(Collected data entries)
[Start of Attachment]

-- ==== Sys2Proof/Machine/Transcend.lean ====
section
/-! DEFINITION. Machine/Transcend.lean: the exactly defined approximations VRCPE, VRSQRTE, VEXP2 and VLOG2 (R130).

2^a and log2(a) are computed to more than 750 bits, and a value that no dyadic number equals carries a last bit 1
far below every rounding boundary (log 8). -/

namespace Sys2Proof.Machine

/-- Rne(y, n): a value rounded to n significant bits (R130); and whether it changed. -/
def rneSig (v : Val) (n : Nat) : Val × Bool :=
  match v with
  | .fin s m e =>
    let b := Nat.log2 m + 1
    if m = 0 ∨ b ≤ n then (v, false)
    else
      let (q, inexact) := roundShift m (b - n) s .rne
      (.fin s q (e + (b - n : Nat)), inexact)
  | _ => (v, false)

/-- The bits of the fixed-point numbers below. -/
def fxBits : Nat := 800

/-- Σ 2^P / (k × 2^k) from `k` over `n` terms. -/
def ln2Sum : Nat → Nat → Nat
  | _, 0 => 0
  | k, n + 1 => 2 ^ fxBits / (k * 2 ^ k) + ln2Sum (k + 1) n

/-- ln 2 in units of 2^−P. -/
def ln2Fx : Nat := ln2Sum 1 820

/-- The exponential series: `term` is t^(k−1)/(k−1)! of t in units of 2^−P. -/
def expSeries (t : Nat) : Nat → Nat → Nat → Nat
  | _, _, 0 => 0
  | k, term, n + 1 => term + expSeries t (k + 1) (term * t / 2 ^ fxBits / k) n

/-- e^t of 0 ≤ t < 1 in units of 2^−P. -/
def expFx (t : Nat) : Nat := expSeries t 1 (2 ^ fxBits) 170

/-- The series of artanh: Σ z^(2j+1)/(2j+1). -/
def atanhSeries (z2 : Nat) : Nat → Nat → Nat → Nat
  | _, _, 0 => 0
  | k, pow, n + 1 => pow / k + atanhSeries z2 (k + 2) (pow * z2 / 2 ^ fxBits) n

/-- ln x of 1 < x < 2, x in units of 2^−P. -/
def lnFx (x : Nat) : Nat :=
  let z := (x - 2 ^ fxBits) * 2 ^ fxBits / (x + 2 ^ fxBits)
  2 * atanhSeries (z * z / 2 ^ fxBits) 1 z 270

/-- 2^a of a finite value: exact for an integer, else with a last bit below every rounding boundary. A magnitude
beyond 4,096 lies beyond every format and scale, and stands at that bound. -/
def finExp2 (s : Bool) (m : Nat) (e : Int) : Val :=
  if m = 0 then .fin false 1 0
  else if 12 ≤ log2Of m e then .fin false 1 (if s then -4096 else 4096)
  else
    let f := if 0 ≤ e then (0 : Nat) else (-e).toNat
    let n := if 0 ≤ e then m * 2 ^ e.toNat else m
    if n % 2 ^ f = 0 then .fin false 1 (if s then -((n / 2 ^ f : Nat) : Int) else ((n / 2 ^ f : Nat) : Int))
    else
      let i : Int := if s then -((n / 2 ^ f : Nat) : Int) - 1 else ((n / 2 ^ f : Nat) : Int)
      let fr := if s then 2 ^ f - n % 2 ^ f else n % 2 ^ f
      .fin false (2 * expFx (fr * ln2Fx / 2 ^ f) + 1) (i - fxBits - 1)

/-- log2 of a positive finite value: exact for a power of two. -/
def finLog2 (m : Nat) (e : Int) : Val :=
  let l := Nat.log2 m
  let n : Int := (l : Int) + e
  if m = 2 ^ l then Val.ofInt n
  else
    let x := m * 2 ^ fxBits / 2 ^ l
    let t : Int := n * (2 ^ fxBits : Nat) + (lnFx x * 2 ^ fxBits / ln2Fx : Nat)
    .fin (decide (t < 0)) (2 * t.natAbs + 1) (-(fxBits : Int) - 1)

/-- 2^a with its special inputs (R130). -/
def valExp2 (a : Val) : Val × BitVec 6 :=
  match a with
  | .nan q => (.nan false, if q then flagNV else 0)
  | .inf s => (if s then .zero false else .inf false, 0)
  | .fin s m e => (finExp2 s m e, 0)

/-- log2 a with its special inputs (R130). -/
def valLog2 (a : Val) : Val × BitVec 6 :=
  match a with
  | .nan q => (.nan false, if q then flagNV else 0)
  | .inf s => if s then (.nan false, flagNV) else (.inf false, 0)
  | .fin s m e =>
    if m = 0 then (.inf true, flagDZ) else if s then (.nan false, flagNV) else (finLog2 m e, 0)

/-- 1 / a with its special inputs (R130). -/
def valRecip (a : Val) : Val × BitVec 6 := valDiv (Val.ofInt 1) a

/-- 1 / √a with its special inputs (R130): of either zero a signed infinity with DZ. -/
def valRsqrt (a : Val) : Val × BitVec 6 :=
  match a with
  | .nan q => (.nan false, if q then flagNV else 0)
  | .inf s => if s then (.nan false, flagNV) else (.zero false, 0)
  | .fin s m e =>
    if m = 0 then (.inf s, flagDZ)
    else if s then (.nan false, flagNV)
    else
      match finDiv false 1 0 false m e with
      | .fin _ m' e' => (finSqrt m' e', 0)
      | v => (v, 0)

/-- An approximation: the exact value cut to n significant bits when n is given, NX when that changed it (R130). -/
def approxOf (f : Val → Val × BitVec 6) (n : Option Nat) (a : Val) : Val × BitVec 6 :=
  let (y, fl) := f a
  match n with
  | none => (y, fl)
  | some n =>
    let (z, inexact) := rneSig y n
    (z, if inexact then fl ||| flagNX else fl)

end Sys2Proof.Machine
end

[End of Attachment]

Your job is to copy out every line from the records above that has the word "Machine".

-- ==== Sys2Proof/Machine/Transcend.lean ====
/-! DEFINITION. Machine/Transcend.lean: the exactly defined approximations VRCPE, VRSQRTE, VEXP2 and VLOG2 (R130).
namespace Sys2Proof.Machine
end Sys2Proof.Machine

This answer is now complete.